------ Records ------

/-- VDQN of one element of a bq type by an f32 multiplier m (R147): one rounding. -/
def dequantLane (src ty : Nat) (rm : Rm) (sat : Bool) (x m : Nat) : Nat × FFlags :=
  let f := tFmt ty
  let n := laneInt src x
  let s := (n < 0) != fSign fmtF32 m
  if fIsNan fmtF32 m then fNanTo fmtF32 f m
  else if fIsInf fmtF32 m then (if n = 0 then fInvalid f else (fInf f s, 0))
  else fOfDy f rm sat (dyMul ⟨n, 0⟩ (fDy fmtF32 m)) s

/-- One level of the pairwise tree of R164: absent children pass the other through. -/
def treeLevel (op : Nat → Nat → Nat × FFlags) : List (Option (Nat × FFlags)) → List (Option (Nat × FFlags))
  | some a :: some b :: rest =>
    let r := op a.1 b.1
    some (r.1, a.2 ||| b.2 ||| r.2) :: treeLevel op rest
  | some a :: none :: rest => some a :: treeLevel op rest
  | none :: b :: rest => b :: treeLevel op rest
  | l => l

/-- The fixed pairwise tree over the lanes of a register; levels bounds its height (R164). -/
def tree (op : Nat → Nat → Nat × FFlags) : Nat → List (Option (Nat × FFlags)) → Option (Nat × FFlags)
  | 0, l => (l.headD none)
  | n + 1, l => tree op n (treeLevel op l)

/-- A reduction of the active lanes of va into lane 0 of vd (R164). -/
def reduceLanes (p : Capture) (vd : BitVec 5) (ty : Nat) (op : Nat → Nat → Nat × FFlags) : VResult :=
  let w := tWidth ty
  let n := tLanes ty
  let r := tree op 10 ((List.range n).map (fun i => if p.active n i then some (p.lane 0 w i, 0) else none))
  ([laneWrite vd w n ty (fun i => if i = 0 then r.map (·.1) else none)],
    match r with | some x => x.2 | none => 0)

/-- VSCAN (R164): running sums of the active lanes in ascending order. DESIGN CHOICE: the first active lane passes as it is, a signalling NaN
too, for no sum is taken of it (log entry 99). -/
def scanLanes (p : Capture) (vd : BitVec 5) (ty : Nat) (op : Nat → Nat → Nat × FFlags) : VResult :=
  let w := tWidth ty
  let n := tLanes ty
  let step (r : List (Nat × Nat) × FFlags) (i : Nat) : List (Nat × Nat) × FFlags :=
    match r.1 with
    | [] => ([(i, p.lane 0 w i)], r.2)
    | (j, v) :: rest =>
      let q := op v (p.lane 0 w i)
      ((i, q.1) :: (j, v) :: rest, r.2 ||| q.2)
  let s := (p.lanes n).foldl step ([], 0)
  let l := s.1.reverse
  ([laneWrite vd w n ty (fun i => Sparse.get none (l.map (fun e => (e.1, some e.2))) i)], s.2)

/-- A sum of two lanes of a type (R164): rounded on floats, mod 2^w on integers. -/
def addLanes (ty : Nat) (rm : Rm) (sat : Bool) (a b : Nat) : Nat × FFlags :=
  if tFloat ty then fAdd (tFmt ty) rm sat a b else ((a + b) % 2 ^ tWidth ty, 0)

/-- Minimum or maximum of two lanes of a type (R135, R138). -/
def minMaxLanes (ty : Nat) (isMax : Bool) (a b : Nat) : Nat × FFlags :=
  if tFloat ty then fMinMax (tFmt ty) a b isMax
  else (if (laneInt ty b < laneInt ty a) != isMax then b else a, 0)

/-- A permute (R163): src names the source lane of a lane; lanes move only between active lanes. -/
def permute (p : Capture) (vd : BitVec 5) (ty : Nat) (src : Nat → Option Nat) : VResult :=
  let w := tWidth ty
  let n := tLanes ty
  ([laneWrite vd w n ty (fun i => if p.active n i then
      (match src i with
        | some j => if p.active n j then some (p.lane 0 w j) else none
        | none => none)
    else none)], 0)

/-- One lane of VDOT4 under f32 (R164): d plus four products of lanes of the types ta and tb, rounded once. -/
def dotLane (ta tb : Nat) (rm : Rm) (sat : Bool) (d : Nat) (ab : List (Nat × Nat)) : Nat × FFlags :=
  let fa := tFmt ta
  let fb := tFmt tb
  let ops : List (Fmt × Nat) := (fmtF32, d) :: ab.flatMap (fun e => [(fa, e.1), (fb, e.2)])
  match ops.find? (fun o => fIsNan o.1 o.2) with
  | some o => ((fNanTo o.1 fmtF32 o.2).1, if ops.any (fun o => fIsSnan o.1 o.2) then flagNV else 0)
  | none =>
    fSumTerms fmtF32 rm sat (⟨false, d, fmtF32, none⟩ :: ab.map (fun e => ⟨false, e.1, fa, some (e.2, fb)⟩))

/-- Lane l of source side of VDOT4: a free value where a 16-bit register has no such lane (log entry 23). -/
def dotSource (p : Capture) (free side w l : Nat) : Nat :=
  if w * l < 4096 then p.lane side w l else (Config.freeLane free side l).toNat

/-- VDOT4 (R164). -/
def dot4 (p : Capture) (vd : BitVec 5) (ty : Nat) (rm : Rm) (sat : Bool) (free : Nat) : VResult :=
  let ta := p.tagA.toNat
  let tb := p.tagB.toNat
  lanewise p vd ty (fun j =>
    let d := p.lane 2 32 j
    let ab := (List.range 4).map (fun k =>
      (dotSource p free 0 (tWidth ta) (4 * j + k), dotSource p free 1 (tWidth tb) (4 * j + k)))
    if ty = 11 then dotLane ta tb rm sat d ab
    else (lanePattern 32 ((d : Int) + (ab.map (fun e => laneInt ta e.1 * laneInt tb e.2)).sum), 0))

/-- A write of a whole mask register (R149). -/
def maskResult (kd : BitVec 3) (v : Mask) : VResult := ([.mask kd (BitVec.allOnes 1024) v], 0)

/-- The low n bits of a mask set. -/
def lowMask (n : Nat) : Mask := BitVec.ofNat 1024 (2 ^ (min n 1024) - 1)

/-- The result of a fixed-latency V word from what it captured (R305), and from the masks and FFLAGS of its strand as
they stand; free numbers the free values it may draw. DESIGN CHOICE (log entry 80): KPOP with VL 0 writes the count, 0, to lane 0. -/
def vCompute (i : Instr) (p : Capture) (x : Strand) (free : Nat) : VResult :=
  let ty := shType p.shape
  let w := tWidth ty
  let n := tLanes ty
  let rm := shRm p.shape
  let sat := shSat p.shape
  let f := tFmt ty
  let fl := tFloat ty
  let m := min (shVl p.shape) n
  let a (i : Nat) : Nat := p.lane 0 w i
  let b (i : Nat) : Nat := p.lane 1 w i
  let c (i : Nat) : Nat := p.lane 2 w i
  let za (i : Nat) : Int := laneInt ty (a i)
  let zb (i : Nat) : Int := laneInt ty (b i)
  let zc (i : Nat) : Int := laneInt ty (c i)
  let int (vd : BitVec 5) (g : Nat → Int) : VResult := lanewise p vd ty (fun i => (lanePattern w (g i), 0))
  let bits (vd : BitVec 5) (g : Nat → Nat) : VResult := lanewise p vd ty (fun i => (g i % 2 ^ w, 0))
  let flt (vd : BitVec 5) (g : Nat → Nat × FFlags) : VResult := lanewise p vd ty g
  let top := 2 ^ (w - 1)
  match i with
  | .vadd _ vd _ _ => if fl then flt vd (fun i => fAdd f rm sat (a i) (b i)) else int vd (fun i => za i + zb i)
  | .vsub _ vd _ _ =>
    if fl then flt vd (fun i => fAdd f rm sat (a i) (b i) true) else int vd (fun i => za i - zb i)
  | .vmul _ vd _ _ => if fl then flt vd (fun i => fMul f rm sat (a i) (b i)) else int vd (fun i => za i * zb i)
  | .vmulh _ vd _ _ => bits vd (fun i => intMulHigh ty w (a i) (b i))
  | .vfma _ vd _ _ _ =>
    if fl then flt vd (fun i => fFma f rm sat (a i) (b i) (c i) false false) else int vd (fun i => za i * zb i + zc i)
  | .vfms _ vd _ _ _ =>
    if fl then flt vd (fun i => fFma f rm sat (a i) (b i) (c i) false true) else int vd (fun i => za i * zb i - zc i)
  | .vfnma _ vd _ _ _ =>
    if fl then flt vd (fun i => fFma f rm sat (a i) (b i) (c i) true false) else int vd (fun i => zc i - za i * zb i)
  | .vmin _ vd _ _ => flt vd (fun i => minMaxLanes ty false (a i) (b i))
  | .vmax _ vd _ _ => flt vd (fun i => minMaxLanes ty true (a i) (b i))
  | .vabs _ vd _ => if fl then bits vd (fun i => a i % top) else int vd (fun i => (za i).natAbs)
  | .vneg _ vd _ => if fl then bits vd (fun i => a i ^^^ top) else int vd (fun i => -(za i))
  | .vadds _ vd _ _ => int vd (fun i => clampTo ty (za i + zb i))
  | .vsubs _ vd _ _ => int vd (fun i => clampTo ty (za i - zb i))
  | .vavg _ vd _ _ => int vd (fun i => (za i + zb i + 1) / 2)
  | .vand _ vd _ _ => bits vd (fun i => a i &&& b i)
  | .vor _ vd _ _ => bits vd (fun i => a i ||| b i)
  | .vxor _ vd _ _ => bits vd (fun i => a i ^^^ b i)
  | .vandn _ vd _ _ => bits vd (fun i => a i &&& (2 ^ w - 1 - b i))
  | .vnot _ vd _ => bits vd (fun i => 2 ^ w - 1 - a i)
  | .vshl _ vd _ _ => bits vd (fun i => intShift w 0 (a i) (b i))
  | .vshr _ vd _ _ => bits vd (fun i => intShift w 1 (a i) (b i))
  | .vsra _ vd _ _ => bits vd (fun i => intShift w 2 (a i) (b i))
  | .vmov _ vd _ => bits vd a
  | .vsel _ vd _ _ kn => bits vd (fun i => if (x.kreg kn).getLsbD i then a i else b i)
  | .vcmp _ kd _ _ cond =>
    let rs := (List.range n).map (fun i =>
      if p.active n i then
        some (if fl then floatCond f cond.toNat (a i) (b i) else (intCond cond.toNat (za i) (zb i), 0))
      else none)
    let q := packLanes 1 (rs.map (·.map (fun r => b2n r.1)))
    ([.mask kd (BitVec.ofNat 1024 q.1) (BitVec.ofNat 1024 q.2)],
      rs.foldl (fun g o => match o with | some r => g ||| r.2 | none => g) 0)
  | .vclz _ vd _ => bits vd (fun i => clzNat w (a i))
  | .vpopc _ vd _ => bits vd (fun i => popNat w (a i))
  | .vcpys _ vd _ _ => bits vd (fun i => a i % top + b i / top * top)
  | .vaddi _ vd _ imm => int vd (fun i => za i + imm.toInt)
  | .vmuli _ vd _ imm => int vd (fun i => za i * imm.toInt)
  | .vandi _ vd _ imm => bits vd (fun i => a i &&& lanePattern w imm.toInt)
  | .vori _ vd _ imm => bits vd (fun i => a i ||| lanePattern w imm.toInt)
  | .vxori _ vd _ imm => bits vd (fun i => a i ^^^ lanePattern w imm.toInt)
  | .vshli _ vd _ sh => bits vd (fun i => intShift w 0 (a i) sh.toNat)
  | .vshri _ vd _ sh => bits vd (fun i => intShift w 1 (a i) sh.toNat)
  | .vsrai _ vd _ sh => bits vd (fun i => intShift w 2 (a i) sh.toNat)
  | .vspli _ vd imm => if fl then flt vd (fun _ => fOfInt f rm sat imm.toInt) else int vd (fun _ => imm.toInt)
  | .viota _ vd imm =>
    if fl then flt vd (fun i => fOfInt f rm sat (imm.toInt + i)) else int vd (fun i => imm.toInt + i)
  | .vsplb _ vd _ => bits vd (fun _ => p.b.toNat)
  | .vcvt _ vd _ src => flt vd (fun i => convertLane src.toNat ty rm sat (a i))
  | .vwid _ vd _ =>
    let s := p.tagA.toNat
    groupwise p vd ty s (groupRatio ty s) (fun i => resizeLane s ty rm sat (p.lane 0 (tWidth s) i))
  | .vnar _ vd _ =>
    let s := p.tagA.toNat
    let q := groupRatio s ty
    flt vd (fun i => resizeLane s ty rm sat (p.lane (i % q) (tWidth s) (i / q)))
  | .vqnt _ vd _ _ =>
    let s := p.tagA.toNat
    let q := groupRatio s ty
    flt vd (fun i => quantLane s ty rm (p.lane (i % q) (tWidth s) (i / q)) (p.lane q 32 (i / 64)))
  | .vdqn _ vd _ _ =>
    let s := p.tagA.toNat
    groupwise p vd ty s (groupRatio ty s) (fun i => dequantLane s ty rm sat (p.lane 0 (tWidth s) i) (p.lane 1 32 (i / 64)))
  | .vrnd _ vd _ => flt vd (fun i => fIntegral f rm (a i))
  | .vperm _ vd _ _ => permute p vd ty (fun i => some (b i))
  | .vbcst _ vd _ lane => permute p vd ty (fun _ => some lane.toNat)
  | .vslup _ vd _ lane => permute p vd ty (fun i => if i < lane.toNat then none else some (i - lane.toNat))
  | .vsldn _ vd _ lane => permute p vd ty (fun i => some (i + lane.toNat))
  | .vrev _ vd _ => permute p vd ty (fun i => if i < m then some (m - 1 - i) else none)
  | .vcmpr _ vd _ =>
    let l := p.lanes n
    ([laneWrite vd w n ty (fun i => (l[i]?).map a)], 0)
  | .vexpn _ vd _ =>
    ([laneWrite vd w n ty (fun i =>
      if p.active n i then some (a ((List.range i).filter (p.active n)).length) else none)], 0)
  | .vscan _ vd _ => scanLanes p vd ty (addLanes ty rm sat)
  | .vrsum _ vd _ => reduceLanes p vd ty (addLanes ty rm sat)
  | .vrmin _ vd _ => reduceLanes p vd ty (minMaxLanes ty false)
  | .vrmax _ vd _ => reduceLanes p vd ty (minMaxLanes ty true)
  | .vdot4 _ vd _ _ => dot4 p vd ty rm sat free
  | .vrcp _ vd _ => flt vd (fun i => fRcp f rm sat (a i))
  | .vrsq _ vd _ => flt vd (fun i => fRsqrt f rm sat (a i))
  | .vsqrt _ vd _ => flt vd (fun i => fSqrt f rm sat (a i))
  | .vdivf _ vd _ _ => flt vd (fun i => fDiv f rm sat (a i) (b i))
  | .vexp2 _ vd _ => flt vd (fun i => fExp2 f rm sat (a i))
  | .vlog2 _ vd _ => flt vd (fun i => fLog2 f rm sat (a i))
  | .vsin _ vd _ => flt vd (fun i => fSin f rm sat (a i))
  | .vtanh _ vd _ => flt vd (fun i => fTanh f rm sat (a i))
  | .kand _ kd ka kb => maskResult kd (x.kreg ka &&& x.kreg kb)
  | .kor _ kd ka kb => maskResult kd (x.kreg ka ||| x.kreg kb)
  | .kxor _ kd ka kb => maskResult kd (x.kreg ka ^^^ x.kreg kb)
  | .kandn _ kd ka kb => maskResult kd (x.kreg ka &&& ~~~(x.kreg kb))
  | .knot _ kd ka => maskResult kd (~~~(x.kreg ka))
  | .kmov _ kd ka => maskResult kd (x.kreg ka)
  | .kset _ kd => maskResult kd (lowMask m)
  | .kpop _ vd ka =>
    ([laneWrite vd w n ty (fun i => if i = 0 then some (popNat 1024 (x.kreg ka &&& lowMask m).toNat) else none)], 0)
  | .vbli _ bn imm => ([.breg bn (imm.signExtend 64)], 0)
  | .vbadd _ bn imm => ([.breg bn (p.b + imm.signExtend 64)], 0)
  | .vbmov _ bd _ => ([.breg bd p.b], 0)
  | .vshp _ _ => ([.shape ((p.b.setWidth 32) &&& 0x00FF_FFFF)], 0)
  | .vshpb _ _ => ([.shape ((p.b.setWidth 32) &&& 0x0FFF_FFFF)], 0)
  | .vflg _ bn => ([.breg bn (x.fflags.setWidth 64)], 0)
  | _ => ([], 0)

------

[Work item]: Reproduce exactly the section above that begins at the line containing "entry 23). -/" and ends at the line containing "def vCompute (i", leaving out all other lines.

[Output]:
/-- Lane l of source side of VDOT4: a free value where a 16-bit register has no such lane (log entry 23). -/
def dotSource (p : Capture) (free side w l : Nat) : Nat :=
  if w * l < 4096 then p.lane side w l else (Config.freeLane free side l).toNat

/-- VDOT4 (R164). -/
def dot4 (p : Capture) (vd : BitVec 5) (ty : Nat) (rm : Rm) (sat : Bool) (free : Nat) : VResult :=
  let ta := p.tagA.toNat
  let tb := p.tagB.toNat
  lanewise p vd ty (fun j =>
    let d := p.lane 2 32 j
    let ab := (List.range 4).map (fun k =>
      (dotSource p free 0 (tWidth ta) (4 * j + k), dotSource p free 1 (tWidth tb) (4 * j + k)))
    if ty = 11 then dotLane ta tb rm sat d ab
    else (lanePattern 32 ((d : Int) + (ab.map (fun e => laneInt ta e.1 * laneInt tb e.2)).sum), 0))

/-- A write of a whole mask register (R149). -/
def maskResult (kd : BitVec 3) (v : Mask) : VResult := ([.mask kd (BitVec.allOnes 1024) v], 0)

/-- The low n bits of a mask set. -/
def lowMask (n : Nat) : Mask := BitVec.ofNat 1024 (2 ^ (min n 1024) - 1)

/-- The result of a fixed-latency V word from what it captured (R305), and from the masks and FFLAGS of its strand as
they stand; free numbers the free values it may draw. DESIGN CHOICE (log entry 80): KPOP with VL 0 writes the count, 0, to lane 0. -/
def vCompute (i : Instr) (p : Capture) (x : Strand) (free : Nat) : VResult :=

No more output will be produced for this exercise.